---- Information given

-- ==== Sys2Proof/Machine/Codec.lean ====
section
/-! DEFINITION. The link codec at work: canonical codes, coding and decoding of blocks, rejection of bad ones, the table slots and
the COD_ table commands (13_link_codec.md). -/

namespace Sys2Proof.Machine

open Sys2Proof

/-- Blocks coded with slot `j` that are sent and not yet acknowledged, on RST connections and in coded tensor writes (R383). -/
def inFlight (s : State) (j : Nat) : Nat :=
  ((s.xfr.conns.map (fun c => (c.unacked.filter (fun d =>
    match msgBlock d.2.msg with
    | some b => !b.raw && b.slot == j
    | none => false)).length)).sum) +
  ((s.lnk.ops.map (fun e =>
    match e.2 with
    | some x => (x.left.filter (fun b => tabGet 0 x.codedWith b == j + 1)).length
    | none => 0)).sum)

/-- The 128 bytes of COD_TABLE_DATA as 256 code lengths: byte k holds those of byte values 2k and 2k + 1 (R374). -/
def tableLengths (s : State) : List Nat :=
  ((List.range 16).map (fun i =>
    ((leBytes 8 (getF s (F.codTableData.data.at i))).map (fun b => [b.toNat % 16, b.toNat / 16])).flatten)).flatten

/-- A table is valid (R374): no length above 12, at least one not 0, and the Kraft sum at most 1. -/
def tableValid (ls : List Nat) : Bool :=
  ls.all (· ≤ 12) && ls.any (· != 0) && decide ((ls.map (fun l => if l = 0 then 0 else 2 ^ (12 - l))).sum ≤ 4096)

/-- Table slot `j` set. -/
def setTable (s : State) (j : Nat) (t : CodecTable) : State :=
  { s with cod := { s.cod with tables := tabPut {} s.cod.tables j t } }

/-- A command on a slot with blocks in flight or its bit in ENC_MASK set is refused (R383). -/
def slotBusy (s : State) (j : Nat) : Bool := inFlight s j != 0 || (getF s F.codCtl.encMask).testBit j

/-- LOAD of the table in COD_TABLE_DATA: status 0 OK, 2 SLOT_BUSY, 3 BAD_TABLE. A TAG of 0 names no table (log entry 15). -/
def loadTable (s : State) (j tag : Nat) : State :=
  let s1 := putF s F.codTableCtl.slot j
  let s2 := if 1 ≤ tag ∧ tag ≤ 255 then putF s1 F.codTableCtl.tag tag else s1
  let t := getF s2 F.codTableCtl.tag
  let ls := tableLengths s2
  if slotBusy s2 j then putF s2 F.codTableCtl.status 2
  else if !tableValid ls || t == 0 then putF s2 F.codTableCtl.status 3
  else putF (setTable s2 j { loaded := true, tag := t, lengths := ls }) F.codTableCtl.status 0

/-- TABLE_LOAD: CMD 1 written to COD_TABLE_CTL. -/
def execTableLoad (slot : Fin 4) (tag : Nat) (s : State) : Host.Outcome State Fault Refusal :=
  actAwake s (serves s 8) (.tableLoad slot tag) (fun s => loadTable s slot.val tag)

/-- TABLE_CLEAR: CMD 2 written to COD_TABLE_CTL. -/
def execTableClear (slot : Fin 4) (s : State) : Host.Outcome State Fault Refusal :=
  actAwake s (serves s 8) (.tableClear slot) (fun s =>
    let s1 := putF s F.codTableCtl.slot slot.val
    if slotBusy s1 slot.val then putF s1 F.codTableCtl.status 2
    else putF (setTable s1 slot.val {}) F.codTableCtl.status 0)

end Sys2Proof.Machine
end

--------

◆ Problem to work on
When you reach the line with "let ls := tableLengths s2" in the records above, start writing out lines exactly, and stop once the line with "if slotBusy s1" has been written; include nothing else.

◆ Solution for this exercise
  let ls := tableLengths s2
  if slotBusy s2 j then putF s2 F.codTableCtl.status 2
  else if !tableValid ls || t == 0 then putF s2 F.codTableCtl.status 3
  else putF (setTable s2 j { loaded := true, tag := t, lengths := ls }) F.codTableCtl.status 0

/-- TABLE_LOAD: CMD 1 written to COD_TABLE_CTL. -/
def execTableLoad (slot : Fin 4) (tag : Nat) (s : State) : Host.Outcome State Fault Refusal :=
  actAwake s (serves s 8) (.tableLoad slot tag) (fun s => loadTable s slot.val tag)

/-- TABLE_CLEAR: CMD 2 written to COD_TABLE_CTL. -/
def execTableClear (slot : Fin 4) (s : State) : Host.Outcome State Fault Refusal :=
  actAwake s (serves s 8) (.tableClear slot) (fun s =>
    let s1 := putF s F.codTableCtl.slot slot.val
    if slotBusy s1 slot.val then putF s1 F.codTableCtl.status 2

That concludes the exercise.